-- ==== Sys2Proof/Certificates/Slice0/Obligations.lean ====
section
/-! DEFINITION. The statements for the provers. Each docstring says which rule of spec/ a statement
formalises; OBLIGATIONS.json lists them. `enqueue` stands for R221, which `EnqueueByRule` states. -/

open Sys2Proof Sys2Proof.Machine

/-! ## The codec -/

/-- R200: the frame of a byte, bit by bit, and the rule's examples.
R201: data in frame bits 8:1, the parity check over bits 9:1; start and stop bits and any bits above
bit 10 are not read; an inverted parity bit is always detected. -/
def Obligations.CodecByRule : Prop :=
  (∀ b : Byte,
      encodeFrame b = BitVec.ofNat 11 (1024 + 512 * (1 - popcount b % 2) + 2 * b.toNat)
      ∧ (encodeFrame b).getLsbD 0 = false ∧ (encodeFrame b).getLsbD 10 = true
      ∧ (∀ i < 8, (encodeFrame b).getLsbD (i + 1) = b.getLsbD i)
      ∧ (popcount b + ((encodeFrame b).getLsbD 9).toNat) % 2 = 1
      ∧ encodeFrame 0x00#8 = 0x600#11 ∧ encodeFrame 0xFF#8 = 0x7FE#11 ∧ encodeFrame 0x1C#8 = 0x438#11)
  ∧ ((∀ raw : Frame,
      (∀ i < 8, (decodeFrame raw).1.getLsbD i = raw.getLsbD (i + 1))
      ∧ (decodeFrame raw).2 = ((popcount (decodeFrame raw).1 + (raw.getLsbD 9).toNat) % 2 == 1))
    ∧ (∀ raw raw' : Frame, (∀ i, 1 ≤ i → i ≤ 9 → raw.getLsbD i = raw'.getLsbD i) →
        decodeFrame raw = decodeFrame raw')
    ∧ (∀ lo hi hi' : Byte, (∀ i < 3, hi.getLsbD i = hi'.getLsbD i) →
        frameOfBytes lo hi = frameOfBytes lo hi')
    ∧ (∀ raw : Frame, (decodeFrame raw).2 = true →
        decodeFrame (raw ^^^ 0x200#11) = ((decodeFrame raw).1, false))
    ∧ decodeFrame 0x7F4#11 = (0xFA#8, true) ∧ decodeFrame 0x5FE#11 = (0xFF#8, false))

/-- The FRAME row. The codec is pure (R203), so where its value is left is the MODEL's choice (log 6): the
field `codec`; nothing else changes.
The round trip of the codec, which R202 infers from R200 and R201. -/
def Obligations.FrameLeavesCodecResult : Prop :=
  (∀ (raw : Frame) (s : State),
      exec (.frame raw) s = .next { s with
        codec := some ⟨(decodeFrame raw).1, (decodeFrame raw).2, encodeFrame (decodeFrame raw).1⟩ })
  ∧ (∀ b : Byte, decodeFrame (encodeFrame b) = (b, true))

/-! ## Encodings -/

/-- Decoding the encoding of a well-formed instruction, on a stream that carries it, gives it back with
the bytes that follow: every row that has an encoding, every operand. -/
def Obligations.DecodeOfEncode : Prop :=
  ∀ (i : Instr) (src : Source) (bytes rest : List Byte),
    WellFormed i → i.admits src = true → encode i = some bytes →
      decode src (bytes ++ rest) = .ok (i, rest)

/-- What the decoder reads from a host byte or from a descriptor is well formed, is carried by that
stream, and its encoding is exactly the bytes read: no bit of a word is dropped. -/
def Obligations.EncodeOfDecode : Prop :=
  ∀ (src : Source) (bytes : List Byte) (i : Instr) (rest : List Byte),
    (src = .descriptor ∨ ∃ p prev, src = .host p prev) → decode src bytes = .ok (i, rest) →
      WellFormed i ∧ i.admits src = true ∧ ∃ word, encode i = some word ∧ bytes = word ++ rest

/-- R143: 0xFE is consumed before the engines; then a two-byte command's parameter, whatever its value;
then the command surface; every other byte is unrecognized.
R142 on the wire: a frame with the right parity is the host byte it carries, one with the wrong
parity is the parity error; start and stop bits do not matter. -/
def Obligations.HostByteDecodePriority : Prop :=
  ((∀ p prev, decodeHostByte p prev 0xFE#8 = .hostResend p)
    ∧ (∀ b : Byte, b ≠ 0xFE#8 →
        decodeHostByte .kbd 0xED#8 b = .kbdLedParam b ∧ decodeHostByte .kbd 0xF0#8 b = .kbdSetParam b
        ∧ decodeHostByte .kbd 0xF3#8 b = .kbdTypematicParam b
        ∧ decodeHostByte .mouse 0xF3#8 b = .mouseRateParam b)
    ∧ (∀ prev : Byte, prev ≠ 0xED#8 → prev ≠ 0xF0#8 → prev ≠ 0xF3#8 →
        decodeHostByte .kbd prev 0xED#8 = .kbdSetLeds ∧ decodeHostByte .kbd prev 0xEE#8 = .kbdEcho
        ∧ decodeHostByte .kbd prev 0xF0#8 = .kbdScanSet ∧ decodeHostByte .kbd prev 0xF2#8 = .kbdIdentify
        ∧ decodeHostByte .kbd prev 0xF3#8 = .kbdSetTypematic ∧ decodeHostByte .kbd prev 0xF4#8 = .kbdEnable
        ∧ decodeHostByte .kbd prev 0xF5#8 = .kbdDisable ∧ decodeHostByte .kbd prev 0xF6#8 = .kbdSetDefaults
        ∧ decodeHostByte .kbd prev 0xFF#8 = .kbdReset
        ∧ ∀ b : Byte, b ∉ [0xFE#8, 0xED#8, 0xEE#8, 0xF0#8, 0xF2#8, 0xF3#8, 0xF4#8, 0xF5#8, 0xF6#8, 0xFF#8] →
            decodeHostByte .kbd prev b = .kbdOther b)
    ∧ (∀ prev : Byte, prev ≠ 0xF3#8 →
        decodeHostByte .mouse prev 0xE9#8 = .mouseStatus ∧ decodeHostByte .mouse prev 0xEB#8 = .mouseReadData
        ∧ decodeHostByte .mouse prev 0xF2#8 = .mouseGetId ∧ decodeHostByte .mouse prev 0xF3#8 = .mouseSetRate
        ∧ decodeHostByte .mouse prev 0xF4#8 = .mouseEnable ∧ decodeHostByte .mouse prev 0xF5#8 = .mouseDisable
        ∧ decodeHostByte .mouse prev 0xF6#8 = .mouseSetDefaults ∧ decodeHostByte .mouse prev 0xFF#8 = .mouseReset
        ∧ ∀ b : Byte, b ∉ [0xFE#8, 0xE9#8, 0xEB#8, 0xF2#8, 0xF3#8, 0xF4#8, 0xF5#8, 0xF6#8, 0xFF#8] →
            decodeHostByte .mouse prev b = .mouseOther b))
  ∧ (∀ (p : Port) (prev b : Byte) (raw : Frame), (∀ i < 8, raw.getLsbD (i + 1) = b.getLsbD i) →
      ((popcount b + (raw.getLsbD 9).toNat) % 2 = 1 → decodeWire p prev raw = decodeHostByte p prev b)
      ∧ ((popcount b + (raw.getLsbD 9).toNat) % 2 = 0 → decodeWire p prev raw = .hostByteParityError p raw))

/-- R153: a long item has 3 + n bytes, a short one 1 + [0, 1, 2, 4][h & 3]; an item is read exactly when
its bytes are there; a long item is skipped. -/
def Obligations.ItemLengthFromHeader : Prop :=
  (∀ (h : Byte) (bytes : List Byte),
    let n := if h = 0xFE#8 then 3 + (bytes.headD 0x00#8).toNat else 1 + [0, 1, 2, 4].getD (h.toNat % 4) 0
    ((∃ r, decodeItem (h :: bytes) = .ok r) ↔ n ≤ bytes.length + 1)
    ∧ ∀ i rest, decodeItem (h :: bytes) = .ok (i, rest) → rest = (h :: bytes).drop n)
  ∧ (∀ (n tag : Byte) (data rest : List Byte), data.length = n.toNat →
      decodeItem (0xFE#8 :: n :: tag :: data ++ rest) = .ok (.hidLongItem tag data, rest))
  ∧ ∀ tag data s, exec (.hidLongItem tag data) s = .next s

/-- A few words written out from 30_encoding, each with the instruction it stands for. -/
def Obligations.WrittenWordsDecode : Prop :=
  decode .codec [0x38#8, 0x04#8] = .ok (.frame 0b10000111000#11, [])
  ∧ decode (.host .kbd 0x00#8) [0b11101101#8] = .ok (.kbdSetLeds, [])
  ∧ decode (.host .kbd 0xED#8) [0b00000010#8] = .ok (.kbdLedParam 0x02#8, [])
  ∧ decode (.host .mouse 0x00#8) [0b11101001#8] = .ok (.mouseStatus, [])
  ∧ decode (.wire .mouse 0x00#8) [0xFE#8, 0x05#8] = .ok (.hostByteParityError .mouse 0b10111111110#11, [])
  ∧ decode .descriptor [0b10000001#8, 0x02#8] = .ok (.hidInput (.b1 0x02#8), [])
  ∧ decode .descriptor [0b00100110#8, 0xFF#8, 0x7F#8] = .ok (.hidLogicalMax (.b2 0x7FFF#16), [])
  ∧ decode .descriptor [0b11000000#8, 0x05#8] = .ok (.hidEndCollection .none, [0x05#8])

/-! ## Steps -/

/-- A step runs the next event of the agenda (log 1): a poll runs the instruction it receives, after its
steps 1 and 2; a codec word, a descriptor item and an entry point run their instruction. After an
item the interpreter's position is past it; with no event the state stays. -/
def Obligations.StepRunsDecodedInstruction : Prop :=
  ∀ (s : State) (rest : List Event),
    (s.agenda = [] → step s = .next s)
    ∧ (∀ p lineIdle raw more, s.agenda = .poll p lineIdle :: rest → s.rx p = raw :: more →
        step s = exec (decodeWire p (s.t p).lastRx raw)
          ((pollTransmit p lineIdle (pollRecover p (s.setAgenda rest))).setRx p more))
    ∧ (∀ raw, s.agenda = .codec raw :: rest → step s = exec (.frame raw) (s.setAgenda rest))
    ∧ (∀ bytes i more, s.agenda = .item bytes :: rest → decodeItem bytes = .ok (i, more) →
        ∃ t, exec i (s.setAgenda rest) = .next t
          ∧ step s = .next { t with
              parser := { t.parser with pos := t.parser.pos + (bytes.length - more.length) } })
    ∧ (∀ e i, s.agenda = e :: rest →
        (e, i) ∈ ([(.kbdRepeatFire, .kbdRepeatFire), (.ledSync, .ledSync), (.mouseEmitFire, .mouseEmitFire)]
          : List (Event × Instr)) → step s = exec i (s.setAgenda rest))
    ∧ (∀ a f pr d, s.agenda = .usbMount a f pr d :: rest → step s = exec (.usbMount a f pr d) (s.setAgenda rest))
    ∧ (∀ a f r, s.agenda = .usbReport a f r :: rest → step s = exec (.usbReport a f r) (s.setAgenda rest))
    ∧ (∀ a f, s.agenda = .usbUnmount a f :: rest → step s = exec (.usbUnmount a f) (s.setAgenda rest))
    ∧ (∀ p b, s.agenda = .enqueue p b :: rest → step s = exec (.enqueue p b) (s.setAgenda rest))
    ∧ (∀ p l, s.agenda = .poll p l :: rest → step s = exec (.poll p l) (s.setAgenda rest))
    ∧ (∀ p raw, s.agenda = .phyRx p raw :: rest → step s = exec (.phyRx p raw) (s.setAgenda rest))
    ∧ (∀ p, s.agenda = .phyTxFail p :: rest → step s = exec (.phyTxFail p) (s.setAgenda rest))
    ∧ (∀ u b, s.agenda = .onKeyTransition u b :: rest → step s = exec (.onKeyTransition u b) (s.setAgenda rest))
    ∧ (∀ b x y w, s.agenda = .onMovement b x y w :: rest → step s = exec (.onMovement b x y w) (s.setAgenda rest))
    ∧ (∀ d, s.agenda = .kbdResetDone d :: rest → step s = exec (.kbdResetDone d) (s.setAgenda rest))
    ∧ (∀ d, s.agenda = .mouseResetDone d :: rest → step s = exec (.mouseResetDone d) (s.setAgenda rest))

/-- R260: parse walks the whole descriptor from the initial interpreter state (R55), whatever bound on the
number of items is at least its length. The walk executes the item it reads, stops when the table is
full or an item runs past the end (R262, R264), and goes on with the rest otherwise. R260's pseudocode
moves `pos` before it executes the item; here the item executes at its own start and `pos` moves after:
the model's reading of what a log record holds (log 8). -/
def Obligations.WalkExecutesItems : Prop :=
  (∀ (desc : List Byte) (s : State) (n : Nat), desc.length ≤ n →
    parse desc s = walk n desc (s.setParser Parser.init)) ∧
  ∀ (n : Nat) (h : Byte) (bytes : List Byte) (s : State),
    walk n [] s = s
    ∧ (decodeItem (h :: bytes) = .error .truncated →
        walk (n + 1) (h :: bytes) s = { s with log := s.log ++ [⟨.descMalformed s.parser.pos, s.now⟩] })
    ∧ (∀ i rest, decodeItem (h :: bytes) = .ok (i, rest) →
        ∃ t, exec i s = .next t ∧
          let u := { t with parser := { t.parser with
            pos := t.parser.pos + ((h :: bytes).length - rest.length) } }
          walk (n + 1) (h :: bytes) s =
            if t.parser.table.length ≠ reportMax then walk n rest u
            else if rest = [] then u
            else { u with log := u.log ++ [⟨.descReportsTruncated u.parser.pos, u.now⟩] })

/-! ## Keyboard host commands -/

/-- R365, R367, R368, R369, R370, R374: one packet, and no other state but what every host byte does.
R379: an unrecognized byte is acknowledged and logged, nothing else. -/
def Obligations.KbdReplyOnlyCommands : Prop :=
  (∀ s : State, 0 < s.cfg.queueCap →
      exec .kbdSetLeds s = .next (s.replied .kbd 0xED#8 [0xFA#8])
      ∧ exec .kbdEcho s = .next (s.replied .kbd 0xEE#8 [0xEE#8])
      ∧ exec .kbdScanSet s = .next (s.replied .kbd 0xF0#8 [0xFA#8])
      ∧ (∀ b, exec (.kbdSetParam b) s = .next (s.replied .kbd b [0xFA#8]))
      ∧ exec .kbdIdentify s = .next (s.replied .kbd 0xF2#8 [0xFA#8, 0xAB#8, 0x83#8])
      ∧ exec .kbdSetTypematic s = .next (s.replied .kbd 0xF3#8 [0xFA#8]))
  ∧ (∀ (s : State) (b : Byte), 0 < s.cfg.queueCap →
      exec (.kbdOther b) s = .next { s.replied .kbd b [0xFA#8] with
        log := s.log ++ [⟨.unknownCommand .kbd b, s.now⟩] })

/-- R366: the Set-LEDs parameter.
R375: the typematic parameter; a pending repeat keeps its deadline. -/
def Obligations.KbdParametersByRule : Prop :=
  (∀ (s : State) (b : Byte) (i : Fin 8), 0 < s.cfg.queueCap → i.val = (b &&& 0x07#8).toNat →
      exec (.kbdLedParam b) s = .next { s.replied .kbd b [0xFA#8] with
        k := { s.k with ledByte := s.cfg.ledTable.get i, ledSyncPending := true } })
  ∧ (∀ (s : State) (b : Byte) (r : Fin 32) (d : Fin 4), 0 < s.cfg.queueCap →
      r.val = (b &&& 0x1F#8).toNat → d.val = ((b >>> 5) &&& 0x03#8).toNat →
      exec (.kbdTypematicParam b) s = .next { s.replied .kbd b [0xFA#8] with
        k := { s.k with
          intervalUs := s.cfg.typematicIntervalUs.get r, delayMs := s.cfg.typematicDelayMs.get d } })

/-- R376, R377, R378 with R395: Enable, Disable, Set Defaults. -/
def Obligations.KbdEnableDisableDefaults : Prop :=
  ∀ s : State, 0 < s.cfg.queueCap →
    exec .kbdEnable s = .next { s.replied .kbd 0xF4#8 [0xFA#8] with k := { s.k with enabled := true } }
    ∧ exec .kbdDisable s = .next { s.replied .kbd 0xF5#8 [0xFA#8] with
        k := { s.k with
          enabled := false, repeatKey := 0x00#8, repeatTimer := none
          delayMs := s.cfg.typematicDelayMs.get 1, intervalUs := s.cfg.typematicIntervalUs.get 0x0B } }
    ∧ exec .kbdSetDefaults s = .next { s.replied .kbd 0xF6#8 [0xFA#8] with
        k := { s.k with
          delayMs := s.cfg.typematicDelayMs.get 1, intervalUs := s.cfg.typematicIntervalUs.get 0x0B } }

**********

[WHAT THE TASK ASKS] From the line that contains "0xF6#8 [0xFA#8] with" to the last line of the material above, repeat every line exactly, keeping both the first and the last.

[TASK RESULT]
    ∧ exec .kbdSetDefaults s = .next { s.replied .kbd 0xF6#8 [0xFA#8] with
        k := { s.k with
          delayMs := s.cfg.typematicDelayMs.get 1, intervalUs := s.cfg.typematicIntervalUs.get 0x0B } }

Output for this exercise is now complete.